Esta fotografía no tuvo la culpa del suicidio de Carter.
Kevin Carter, fotógrafo surafricano, fue uno de los muchos freelance que cubrieron las batallas campales en las calles de Johannesburgo (Suráfrica), durante el conflicto provocado por el Apartheid desde mediados de los años ochenta hasta los noventa.
Carter, junto a Ken Oosterbroek, Greg Marinovich y Joao Silva, fue de los mejores fotoperiodistas que trabajaron en la revuelta de las diferentes facciones negras. De hecho, las arriesgadas fotografiías de los cuatro llevaron a la revista local Living a bautizarles como El club bang bang. Tanto es así, que Oosterbroek murió de un disparo mientras trabajaba.
En las postrimetrías del conflicto, Carter decidió realizar otros temas. Viajó junto a Silva a Sudán. Querían retratar el hambre. La fotografía fue tomada en la pequeña aldea de Ayod. Carter vió a una niña que intentaba caminar a gatas hasta el comedor que Naciones Unidas había levantado justo a unos cien metros de donde ella estaba. Le menguaron las fuerzas y se quedó allí, inmóvil, arrodillada y con la frente tocando la arena. Mientras Carter se acercaba a ella, un buitre aterrizó y se quedó inmóvil junto a la cría, mirándola fijamente. Comprobando si vivía aún o no. El fotógrafo disparó una y otra vez. Se acercaba, se separaba. Tomaba la imagen desde un ángulo, desde otro. Al rato se levantó y se fue, dejando allí a la pequeña y al carroñero. Explicó la historia a su compañero y volvieron a lugar de los hechos. El ave había desaparecido y la cría seguía allí. Tampoco esta vez, la acercaron al centro humanitario.
Catorce meses después, en mayo de 1994, Carter recibió el premio Pulitzer. "Es la foto más importante de mi carrera; pero no estoy orgulloso de ella, no quiero ni verla, la odio. Todavía estoy arrepentido de no haber ayudado a la niña", dijo al recoger el galardón. Poco más de un mes después, Carter conectó una manguera al tubo de escape de su camioneta y lo llevó a través de una de las ventanillas al interior del vehículo. Una vez dentro, selló el cristal y encendió el motor. Murió el 27 de julio de 1994.
Pero Carter no se suicidó por la fotografía de la niña y el buitre. Si uno lee el libro El club bang bang descubre que la vida de Carter fue lo bastante convulsa como para tener ese desenlace. Se graduó en un férreo internado católico. Incio después la carrera de Farmacia, que abandonó al poco tiempo. Tanto él, como el resto del malogrado club eran asiduos a la cocaína y a toda clases de barbitúricos mezclados con cerveza. Los cambios de humor y animosidad de Carter eran una auténtica montaña rusa. Depresivo, un día engulló un mejunje hecho a base de aspirinas, somníferos y veneno para ratas. No obstante, sobrevivió.

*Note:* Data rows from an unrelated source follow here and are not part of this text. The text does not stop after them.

-- ==== Sys2Proof/Proofs/Reservations.lean ====
section
/-! PROOFS. What touching, Reserve, Commit and Return leave in each account and in the job (R22 to R26). -/

namespace Sys2Proof.Machine

/-! ## An operation on an owner and its department -/

theorem rolledOver_rolledOver (period : Nat) (r : Account) :
    rolledOver period (rolledOver period r) = rolledOver period r := by
  rw [rolledOver, rolledOver_stamp, if_pos rfl]

theorem account_touch_ne (s : State) {a b : Nat} (h : b ≠ a) : account (touch s a) b = account s b := by
  rw [account_touch, if_neg fun k => h k.1]

/-- A touch of an account looks at no other account. -/
theorem account_touch_congr {s t : State} {a : Nat} (hacc : account t a = account s a)
    (hten : ∀ x, tenantRec t x = tenantRec s x) : account (touch t a) a = account (touch s a) a := by
  rw [account_touch, account_touch, hacc, hten]

theorem account_touch_touch (s : State) (a : Nat) : account (touch (touch s a) a) a = account (touch s a) a := by
  have tenants := (onlyAccounts_touch s a).tenantRec
  by_cases hf : (account s a).state = .free
  · rw [touch_of_free hf, touch_of_free hf]
  · have first := account_touch s a a
    rw [if_pos ⟨rfl, hf⟩] at first
    rw [account_touch (touch s a), tenants, first, if_pos ⟨rfl, by simp [hf]⟩, rolledOver_tenant, rolledOver_rolledOver]

theorem account_touchOpt_touch (s : State) (o : Nat) (d : Option Nat) (b : Nat) :
    account (touchOpt (touch s o) d) b = if b = o ∨ d = some b then account (touch s b) b else account s b := by
  cases d with
  | none =>
    by_cases h : b = o
    · rw [if_pos (.inl h), h]; rfl
    · rw [if_neg (by simp [h])]; exact account_touch_ne s h
  | some x =>
    show account (touch (touch s o) x) b = _
    by_cases hx : b = x
    · rw [if_pos (.inr (hx ▸ rfl)), ← hx]
      by_cases ho : b = o
      · rw [← ho, account_touch_touch]
      · exact account_touch_congr (account_touch_ne s ho) (onlyAccounts_touch s o).tenantRec
    · rw [account_touch_ne _ hx]
      by_cases ho : b = o
      · rw [if_pos (.inl ho), ho]
      · rw [if_neg (by simp [ho, Ne.symm hx]), account_touch_ne _ ho]

/-- An operation that changes its account by `f`, run on an owner and on another account, changes those two by `f`. -/
theorem account_onAccount {op : State → Nat → Nat → State} {f : Account → Account} {n : Nat} {s : State} {o : Nat}
    (hop : ∀ t, OnlyBooks s t → ∀ a b, account (op t a n) b = if b = a then f (account t a) else account t b)
    (hs : OnlyBooks s (op s o n)) {d : Option Nat} (hd : ∀ x, d = some x → x ≠ o) (b : Nat) :
    account (onAccount (op s o n) op n d) b = if b = o ∨ d = some b then f (account s b) else account s b := by
  have first := hop s rfl o
  cases d with
  | none => simp [onAccount, first]; split <;> simp_all
  | some x =>
    have hx := hd x rfl
    show account (op (op s o n) x n) b = _
    rw [hop _ hs]
    by_cases hb : b = x
    · rw [if_pos hb, if_pos (.inr (hb ▸ rfl)), first, if_neg hx, hb]
    · rw [if_neg hb, first]
      by_cases ho : b = o
      · rw [if_pos ho, if_pos (.inl ho), ho]
      · rw [if_neg ho, if_neg (by simp [ho, Ne.symm hb])]

/-! ## Commit and Return -/

theorem account_commit (s : State) (i k : Nat) (hd : ∀ x, (job s i).chargedDept = some x → x ≠ (job s i).owner) (b : Nat) :
    account (commit s i k) b =
      if b = (job s i).owner ∨ (job s i).chargedDept = some b then
        { account (touch s b) b with
          reserved := (account (touch s b) b).reserved - (job s i).perCopyApplied.getD 0 * k
          used := min maxMoney ((account (touch s b) b).used + (job s i).perCopyApplied.getD 0 * k) }
      else account s b := by
  rw [commit]
  dsimp only
  rw [account_putJob, account_onAccount (f := fun r => { r with
        reserved := r.reserved - (job s i).perCopyApplied.getD 0 * k
        used := min maxMoney (r.used + (job s i).perCopyApplied.getD 0 * k) })
      (fun t _ a b => account_moveToUsed t a _ b) (onlyAccounts_moveToUsed _ _ _).books hd,
    account_touchOpt_touch]
  split <;> rfl

theorem account_returnReservation (s : State) (i : Nat)
    (hd : ∀ x, (job s i).chargedDept = some x → x ≠ (job s i).owner) (b : Nat) :
    account (returnReservation s i) b =
      if b = (job s i).owner ∨ (job s i).chargedDept = some b then
        { account (touch s b) b with
          reserved := (account (touch s b) b).reserved
            - (job s i).perCopyApplied.getD 0 * ((job s i).copies - (job s i).copiesDone) }
      else account s b := by
  rw [returnReservation]
  dsimp only
  rw [account_putJob, account_onAccount (f := fun r => { r with
        reserved := r.reserved - (job s i).perCopyApplied.getD 0 * ((job s i).copies - (job s i).copiesDone) })
      (fun t _ a b => account_subReserved t a _ b) (onlyAccounts_subReserved _ _ _).books hd,
    account_touchOpt_touch]
  split <;> rfl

Sus fracasos sentimentales le llevaron a volcarse en su trabajo. En él comprobó que era capaz de ser, si quería, el mejor en el fotoperiodismo de aquel momento; pero también el peor. Fotografías espléndidas se alternaban con descuidos imperdonables hasta en un principiante como extraviar los rollos de las instántaneas del día o quedarse dormido tras una noche de juerga y perderse una entrevista de trabajo.
El premio Pulitzer llegó de la mano de la muerte de Oosterbroek, su mejor amigo. Apenas con unos días de diferencia. Fue sólo la gota que colmó el vaso. Carter no fue un mártir del periodismo. Fue un mediocre y un tarado. Nadie en su sano juicio se toma veinte minutos para realizar una fotografía que no entraña difultad alguna: 35mm, la niña en foco y el buitre no, f11, por la terrible luminosidad de áfrica, 1/125 en el obturador y ciao, muy buenas. Cuestión de diez segundos.
Luego, aunque los periodistas no sean enfermeras, ni cooperantes, se mete uno en cuadro inevitablemente. Porque a veces hay que dejar la cámara o la grabadora a un lado e implicarse. Hay que ser muy hijo de puta o muy inconsciente para pensar que por el sólo hecho de estar por detrás de un objetivo uno se vuelve inmune e insensible -todo un profesional, dice algún imbécil- a toda la porquería infame que nos rodea. Un hijo de la gran puta.